1. In an embodiment of the invention at least one parameter of a model of the tracked target is determined based on the last selected portion. In a further embodiment at least one model parameter is determined by at least one of the following methods: setting a parameter proportional to the horizontal or vertical location of the last selected portion; or setting a parameter proportional to the horizontal or vertical location of a point randomly selected within the last selected portion.

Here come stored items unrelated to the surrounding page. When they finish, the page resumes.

-- ==== Sys2Proof/Tests/Slice0.lean ====
section
/-! SUPPORT. Small tests: what WellFormed refuses, words written out bit by bit, one step of each instruction on the
vectors of 95_test_vectors.md (cited as V…), and for each statement with hypotheses a state that meets them. -/

namespace Sys2Proof.Tests

open Sys2Proof.Machine Sys2Proof.Spec

/-! ### WellFormed refuses each ill-formed shape -/

theorem test_wf_end_not_zero : Instr.wf (.endList ⟨0, 0, 0, 1⟩) = false := by decide
theorem test_wf_bin_reserved : Instr.wf (.bin ⟨1, 1, 2, 5⟩) = false := by decide
theorem test_wf_bin_length_flag : Instr.wf (.bin ⟨1, 0, 255, 5⟩) = true := by decide
theorem test_wf_bs_length_flag : Instr.wf (.bs ⟨1, 0, 3, 2⟩) = false := by decide
theorem test_wf_ascii_reserved : Instr.wf (.ascii ⟨0, 4, 4, 3⟩) = false := by decide
theorem test_wf_bcd_date_size : Instr.wf (.bcdDate ⟨0, 0, 2, 4⟩) = false := by decide
theorem test_wf_bcd_size : Instr.wf (.bcd ⟨0, 0, 3, 6⟩) = false := by decide
theorem test_wf_content_size : Instr.wf (.content ⟨0, 0, 1, 7⟩) = false := by decide
theorem test_wf_range_order : Instr.wf (.range ⟨0, 3, 0, 4, 13⟩) = false := by decide
theorem test_wf_range_reserved : Instr.wf (.range ⟨1, 4, 0, 3, 13⟩) = false := by decide
theorem test_wf_range_reserved_bit : Instr.wf (.range ⟨0, 4, 1, 3, 13⟩) = false := by decide

/-- R149: a layout with start > end is refused at configuration time (U15). -/
theorem test_config_refuses_layout (c : Config) (h : c.layoutB = ⟨some ⟨4, 3⟩, none, none, none, none⟩) :
    c.accept = none := by
  have hb : c.layoutB.ok = false := by rw [h]; decide
  have : c.wf = false := by simp [Config.wf, hb]
  simp [Config.accept, this]

/-! ### Decoding: words written out bit by bit (R82, R83, R85, R88, R90) -/

theorem test_decode_commands :
    decodeCmd 0b00000000#8 = .nop ∧ decodeCmd 0b00000001#8 = .chksum ∧ decodeCmd 0b00000010#8 = .crc16
      ∧ decodeCmd 0b00000011#8 = .tblrd ∧ decodeCmd 0b00000100#8 = .bitx ∧ decodeCmd 0b00000101#8 = .bitc
      ∧ decodeCmd 0b00000110#8 = .dctl ∧ decodeCmd 0b00000111#8 = .interp ∧ decodeCmd 0b00001000#8 = .parsea
      ∧ decodeCmd 0b00001001#8 = .parseb ∧ decodeCmd 0b00001010#8 = .parsec
      ∧ decodeCmd 0b00001011#8 = .enca := by decide
theorem test_decode_reserved :
    decodeCmd 0b00001100#8 = .reserved0c 0 ∧ decodeCmd 0b00001111#8 = .reserved0c 3
      ∧ decodeCmd 0b00010000#8 = .reserved10 0 ∧ decodeCmd 0b00011010#8 = .reserved10 10
      ∧ decodeCmd 0b00100000#8 = .reserved20 0 ∧ decodeCmd 0b00111111#8 = .reserved20 31
      ∧ decodeCmd 0b01000000#8 = .reserved40 0 ∧ decodeCmd 0b01011010#8 = .reserved40 26
      ∧ decodeCmd 0b10000000#8 = .reserved80 0 ∧ decodeCmd 0b11111111#8 = .reserved80 127 := by decide
theorem test_decode_end : decodeDesc 0b0000_0_000_00000000_0000000000000000#32 = .endList ⟨0, 0, 0, 0⟩ := by decide
theorem test_decode_bin : decodeDesc 0b0001_1_000_00000001_0000000000000001#32 = .bin ⟨1, 0, 1, 1⟩ := by decide
theorem test_decode_bin_reserved : decodeDesc 0b0001_0_101_00000010_0000000000000101#32 = .bin ⟨0, 5, 2, 5⟩ := by
  decide
theorem test_decode_bs : decodeDesc 0b0010_0_000_00000011_0000000000000010#32 = .bs ⟨0, 0, 3, 2⟩ := by decide
theorem test_decode_ascii : decodeDesc 0b0011_0_000_00000100_0000000000000011#32 = .ascii ⟨0, 0, 4, 3⟩ := by decide
theorem test_decode_bcd_date : decodeDesc 0b0100_0_000_00000011_0000000000000100#32 = .bcdDate ⟨0, 0, 3, 4⟩ := by
  decide
theorem test_decode_bcd : decodeDesc 0b0101_0_000_00000010_0000000000000110#32 = .bcd ⟨0, 0, 2, 6⟩ := by decide
theorem test_decode_content : decodeDesc 0b0110_0_000_00000000_0000000000000111#32 = .content ⟨0, 0, 0, 7⟩ := by
  decide
theorem test_decode_range : decodeDesc 0b0111_00000_100_0_011_0000000000001100#32 = .range ⟨0, 4, 0, 3, 12⟩ := by
  decide
theorem test_decode_range_reserved :
    decodeDesc 0b0111_10001_111_1_000_1000000000000000#32 = .range ⟨17, 7, 1, 0, 0x8000⟩ := by decide
theorem test_decode_unknown :
    decodeDesc 0b1000_0_000_00000000_0000000000001001#32 = .unknownTag 0 ⟨0, 0, 0, 9⟩
      ∧ decodeDesc 0b1111_0_000_00000000_0000000000001001#32 = .unknownTag 7 ⟨0, 0, 0, 9⟩ := by decide
theorem test_decode_rejects_widths : decode 16 0 = .error (.noFormat 16) ∧ decode 8 256 = .error (.tooWide 8) := by
  decide

/-! ### The test configuration (95_test_vectors.md section 0) and small states -/

/-- DROM of TC. -/
def drom : List Word :=
  [0x18010001, 0x60000007, 0, 0x10020005, 0x20030002, 0x7077000A, 0x7066000B, 0x7043000C, 0x30040003, 0x40030004,
    0x50020006, 0] ++ [0x60000007, 0x18010001, 0, 0x10010008, 0xF0000009, 0, 0x20010002, 0x7034000D, 0, 0x10040005]

/-- TC as data. -/
def tcData : Config where
  bufCap := 512
  txCap := 512
  drom := drom
  dict := [(0x0112345678, 0), (0x0200010203, 3)]
  keyB := .never
  keyC := .never
  layoutA := ⟨some ⟨7, 7⟩, none, some ⟨5, 5⟩, none, none⟩
  layoutB := ⟨none, none, none, none, none⟩
  layoutC := ⟨none, none, none, none, some ⟨0, 4⟩⟩
  ctrlEnc0 := 0x00
  ctrlEnc1 := 0x80
  placeholder := 0x2E
  hasEncoder := true

/-- TC. -/
def tc : WfConfig := ⟨tcData, by decide⟩

/-- The configuration of V5.12, with a KEY_B and a Protocol-A key beside it. -/
def tcKeyed : WfConfig :=
  ⟨{ tcData with
      keyB := .parts [.fCtrl]
      keyC := .parts [.fFunc]
      drom := drom.take 12 ++ [0x10020005, 0x10020008, 0]
      dict := [(0x11, 12), (0x43, 13), (0x0900010203, 14)] }, by decide⟩

/-- Reset under TC. -/
def s0 : State := State.resetWith tc

/-- BUF and BUF_LEN written by the host. -/
def load (bs : List Nat) : State :=
  { s0 with
    buf := Memory.ofBytes 0 (bs.map (BitVec.ofNat 8))
    op := { s0.op with bufLen := BitVec.ofNat 16 bs.length } }

/-- The same under V5.12's configuration. -/
def keyed (bs : List Nat) : State := { load bs with cfg := tcKeyed }

/-- OP_START, OP_END and OP_PTR written by the host. -/
def ranged (a b p : Half) (s : State) : State :=
  { s with op := { s.op with opStart := a, opEnd := b, opPtr := p } }

/-- OP_BYTE, OP_SPEC, OP_PTR and OP_PROTO written by the host. -/
def byteOps (b spec : Byte) (p : Half) (proto : BitVec 2) : State :=
  { s0 with op := { s0.op with opByte := b, opSpec := spec, opPtr := p, opProto := proto } }

/-- The state one step gives. -/
def after (s : State) (nbits w : Nat) : State :=
  match step (s.withFetchWord nbits w) with
  | .next t => t
  | .fault _ => s
  | .refused _ => s

/-- One descriptor word run over a payload by the next step. -/
def field (bs : List Nat) (w : Nat) : State :=
  after (ranged 0 (BitVec.ofNat 16 bs.length) 0 (load bs)) 32 w

/-- The frame of V6.1 and V5.1. -/
def frameA : List Nat := [0x68, 0x0F, 0, 0x80, 1, 5, 0x78, 0x56, 0x34, 0x12, 2, 0xAA, 0xBB, 1, 0x16]

/-- The frame of V5.2: a dictionary miss. -/
def frameAMiss : List Nat := [0x68, 0x0C, 0, 0, 0x7F, 0xFF, 0xD4, 0xC3, 0xB2, 0xA1, 0x68, 0x16]

/-- The smallest frame with addresses (R217). -/
def frameAAddr : List Nat :=
  [0x68, 0x18, 0, 0xA0, 0x11, 0x22, 0x33, 0x44, 0x55, 0x66, 0xA1, 0xA2] ++
    [0xA3, 0xA4, 0xA5, 0xA6, 9, 7, 3, 2, 1, 0, 0x99, 0x16]

/-- The frame of V5.6. -/
def frameB : List Nat :=
  [0x68, 0x12, 0, 0x43, 5, 1, 2, 3, 4, 5, 6, 0x10, 0xF9, 0xF7, 5, 1, 0, 0x12, 0xEF, 0x16]

/-- The smallest Protocol-B frame, of V5.8. -/
def frameBSmall : List Nat := [0x68, 0x0A, 0, 0, 0, 0xAB, 0, 0xD6, 0x95, 0x47, 0x0F, 0x16]

/-- The frame of V1.7. -/
def frameC : List Nat := [0x68, 0x20, 1, 0, 0, 0, 0, 0x68, 0x11, 4, 0x33, 0x33, 0x33, 0x33, 0xD2, 0x16]

/-- The frame of V5.12. -/
def frameCHit : List Nat :=
  [0x68, 0x20, 1, 0, 0, 0, 0, 0x68, 0x91, 4, 0x67, 0x45, 0x32, 0x34, 0x98, 0x16]

/-- The smallest Protocol-C frame, of V5.11. -/
def frameCSmall : List Nat := [0x68, 1, 2, 3, 4, 5, 6, 0x68, 0x1F, 0, 4, 0x16]

/-! ### One step of each instruction -/

/-- V8.3's NOP after a failed PARSEA. -/
theorem test_nop_clears_error :
    (after (after (load (frameA.set 0 0x69)) 8 0x08) 8 0x00).status = ⟨false, true, false, false, false, false, false⟩ := by
  decide
/-- V3.1. -/
theorem test_chksum_wraps : (after (ranged 0 3 0 (load [255, 255, 255])) 8 0x01).res.rSum = 0xFD := by decide
/-- V3.1. -/
theorem test_chksum_range_error :
    (after (ranged 0 4 0 (load [1, 2, 3])) 8 0x01).err = ⟨8, 1, 0, 4⟩ := by decide
/-- V2.3. -/
theorem test_crc16_check_value :
    (after (ranged 0 9 0 (load [0x31, 0x32, 0x33, 0x34, 0x35, 0x36, 0x37, 0x38, 0x39])) 8 0x02).res.rCrc
      = 0x906E := by decide
/-- V1.3. -/
theorem test_crc16_empty : (after (ranged 5 2 0 (load [1, 2])) 8 0x02).res.rCrc = 0xFFFF := by decide
/-- V2.1. -/
theorem test_tblrd_one : (after (byteOps 1 0 0 0) 8 0x03).res.rCrc = 0x1189 := by decide
/-- V2.2. -/
theorem test_tblrd_ff : (after (byteOps 0xFF 0 0 0) 8 0x03).res.rCrc = 0x0F78 := by decide
/-- V4.1. -/
theorem test_bitx_high : (after (byteOps 0xA1 0x3D 0 0) 8 0x04).res.rBits = 5 := by decide
/-- V4.2. -/
theorem test_bitx_reserved : (after (byteOps 0xA1 0x40 0 0) 8 0x04).err = ⟨6, 1, 0, 0⟩ := by decide
/-- V4.7. -/
theorem test_bitc_record :
    (after (byteOps 0xA1 0 4 0) 8 0x05).recs
      = [⟨4, 2, .bs 0xA1 [⟨10, 7, 7, 1⟩, ⟨11, 6, 6, 0⟩, ⟨12, 3, 4, 0⟩]⟩] := by decide
/-- V4.8. -/
theorem test_bitc_bad_range : (after (byteOps 1 0 18 0) 8 0x05).err = ⟨6, 1, 13, 19⟩ := by decide
/-- V4.4. -/
theorem test_dctl_c :
    ((after (byteOps 0x91 0 0 2) 8 0x06).res.ciFunc, (after (byteOps 0x91 0 0 2) 8 0x06).res.ciMask)
      = (0x11, 0b10000) := by decide
/-- V4.3. -/
theorem test_dctl_a :
    ((after (byteOps 0xA0 0 0 0) 8 0x06).res.ciDir, (after (byteOps 0xA0 0 0 0) 8 0x06).res.ciAddr) = (1, 1) := by
  decide
/-- V7.1. -/
theorem test_interp_length_content :
    (after (ranged 0 3 0 (load [2, 0xAA, 0xBB])) 8 0x07).recs
      = [⟨0, 1, .bin 1 2⟩, ⟨1, 7, .content [0xAA, 0xBB]⟩] := by decide
/-- V7.8. -/
theorem test_interp_unknown_tag :
    (after (ranged 0 2 15 (load [7, 1])) 8 0x07).err = ⟨5, 15, 9, 16⟩ := by decide
/-- V5.1. -/
theorem test_parsea_status :
    (after (load frameA) 8 0x08).status = ⟨false, true, false, true, false, false, true⟩ := by decide
/-- V5.5. -/
theorem test_parsea_end_marker : (after (load (frameA.set 14 0x17)) 8 0x08).err = ⟨2, 2, 13, 14⟩ := by decide
/-- V5.6; and with KEY_B the control byte, the payload 05 01 00 read by the list at 13 (R168, R228). -/
theorem test_parseb_miss_and_hit :
    (after (load frameB) 8 0x09).status = ⟨false, true, false, true, true, true, false⟩
      ∧ (after (keyed frameB) 8 0x09).recs = [⟨13, 8, .bin 2 0x0105⟩] := by decide
/-- V5.9. -/
theorem test_parseb_short : (after (load [0x68, 5, 0, 0x43, 5, 0, 0x16]) 8 0x09).err = ⟨2, 4, 6, 4⟩ := by decide
/-- V1.7 and V5.12. -/
theorem test_parsec_address_and_hit :
    (after (load frameC) 8 0x0A).addr0.map (fun cell => cell.2) = [0, 0, 0, 0, 1, 0x20]
      ∧ (after (keyed frameCHit) 8 0x0A).recs = [⟨12, 5, .bin 2 0x1234⟩, ⟨13, 8, .bin 2 0x01FF⟩] := by decide
/-- V5.13. -/
theorem test_parsec_start2 : (after (load (frameC.set 7 0x69)) 8 0x0A).err = ⟨2, 1, 14, 7⟩ := by decide
/-- What the encoder is given in V6.1. -/
def encIn : State :=
  { ranged 0 3 0 (load [2, 0xAA, 0xBB]) with
    seq := 5
    op := { (ranged 0 3 0 (load [2, 0xAA, 0xBB])).op with opDir := 1, opFunc := 1, opIdent := 0x12345678 } }
/-- V6.1. -/
theorem test_enca_frame :
    (after encIn 8 0x0B).tx = Memory.ofBytes 0 (frameA.map (BitVec.ofNat 8)) := by decide
/-- V6.1. -/
theorem test_enca_seq : (after encIn 8 0x0B).seq = 6 := by decide
/-- V8.1. -/
theorem test_reserved_opcodes :
    (after s0 8 0x0C).err = ⟨7, 0, 0x0C, 0⟩ ∧ (after s0 8 0x1A).err = ⟨7, 0, 0x1A, 0⟩
      ∧ (after s0 8 0x3A).err = ⟨7, 0, 0x3A, 0⟩ ∧ (after s0 8 0x5A).err = ⟨7, 0, 0x5A, 0⟩
      ∧ (after s0 8 0xFF).err = ⟨7, 0, 0xFF, 0⟩ := by decide
/-- V7.11. -/
theorem test_end_remainder : (field [0xAA] 0).res.rem = 1 := by decide
/-- R166. -/
theorem test_end_not_zero : (field [0xAA] 0x00000001).err = ⟨6, 2, 1, 0⟩ := by decide
/-- R168. -/
theorem test_bin_little_endian : (field [0x34, 0x12] 0x10020005).recs = [⟨0, 5, .bin 2 0x1234⟩] := by decide
/-- V7.6. -/
theorem test_bin_insufficient : (field [0x34] 0x10020005).err = ⟨3, 0, 5, 0⟩ := by decide
/-- R170: k = 0 still consumes one byte. -/
theorem test_bs_no_ranges : (field [0xA1] 0x20000002).recs = [⟨0, 2, .bs 0xA1 []⟩] := by decide
/-- R172, R173. -/
theorem test_ascii_placeholder :
    (field [0x1F, 0x20, 0x7E, 0x7F] 0x30040003).recs = [⟨0, 3, .ascii [0x2E, 0x20, 0x7E, 0x2E]⟩] := by decide
/-- R174. -/
theorem test_bcd_date : (field [0x24, 0x03, 0x15] 0x40030004).recs = [⟨0, 4, .bcdDate 20 2 4 0 3 1 5⟩] := by decide
/-- R175: nibbles are not validated. -/
theorem test_bcd_nibbles : (field [0x1F, 0x34] 0x50020006).recs = [⟨0, 6, .bcd 1 15 3 4⟩] := by decide
/-- R176. -/
theorem test_content_without_length : (field [0xAA] 0x60000007).err = ⟨4, 0, 7, 0⟩ := by decide
/-- R146 under V1.5's byte. -/
theorem test_range_value :
    (after (byteOps 0xA1 0 0 0) 32 0x7075000B).recs = [⟨0, 0, .bs 0xA1 [⟨11, 5, 7, 5⟩]⟩] := by decide
/-- R143. -/
theorem test_range_order : (after (byteOps 0xA1 0 0 0) 32 0x7034000D).err = ⟨6, 1, 13, 1⟩ := by decide
/-- R167. -/
theorem test_unknown_tag_sub : (field [0xAA] 0xA0000009).err = ⟨5, 10, 9, 0⟩ := by decide
/-- V8.2 and R285: BUF_LEN past BUF_CAP. -/
theorem test_buf_len_past_capacity :
    (after { s0 with op := { s0.op with bufLen := 513 } } 8 0x08).err = ⟨8, 3, 0, 513⟩ := by decide

/-! ### Witnesses: for each statement with hypotheses, and each of its clauses, a state that meets them -/

/-- A host access to come. -/
def facing (a : HostAccess) (s : State) : State := { s with inbox := [a] }

/-- A command is running. -/
def running (s : State) : State := { s with status := { s.status with busy := true } }

/-- Inside a walk over all of BUF, at a descriptor. -/
def walkingAt (bs : List Nat) (p : Half) : State :=
  { load bs with
    ism := .exec
    dp := p
    res := { (load bs).res with pEnd := BitVec.ofNat 16 bs.length } }

/-- The walk goes on with a fetch. -/
def goesOn : Stage → Bool
  | .cont t => t.ism == .fetch
  | .stop _ => false

/-- The walk is done. -/
def isDone : Stage → Bool
  | .cont t => t.ism == .done
  | .stop _ => false

/-- The walk has stopped on an error. -/
def hasStopped : Stage → Bool
  | .cont _ => false
  | .stop _ => true

/-- TC without the encoder. -/
def tcPlain : WfConfig := ⟨{ tcData with hasEncoder := false }, by decide⟩

/-- TC with a TXBUF of 14 bytes. -/
def tcShort : WfConfig := ⟨{ tcData with txCap := 14 }, by decide⟩

/-- TC with a TXBUF of 15 bytes. -/
def tcExact : WfConfig := ⟨{ tcData with txCap := 15 }, by decide⟩

theorem witness_rest : s0.AtRest := ⟨rfl, rfl, rfl, rfl⟩
theorem witness_rest_loaded (bs : List Nat) : (load bs).AtRest := ⟨rfl, rfl, rfl, rfl⟩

In an embodiment of the invention the method described above is implemented in the form of software. A further embodiment of the invention is a system comprising a computing device having said software. The system according to the invention typically includes a device for acquiring images, such as an ordinary digital camera being capable of acquiring single images and/or continuous video sequence.

The present invention particularly improves the generation of samples in Bayesian estimation of model parameters so that the samples are likely to have strong evidence based on the input image. Previously, rejection sampling and Gibbs sampling have been used for this purpose, but the present invention requires considerably less computing power.

The benefit of the present invention is that it requires considerably less resources than conventional methods. Thus, with same resources it is capable of producing better quality results or it can be used for providing the same quality with reduced resources. This is particularly beneficial in devices having low computing power, such as mobile devices.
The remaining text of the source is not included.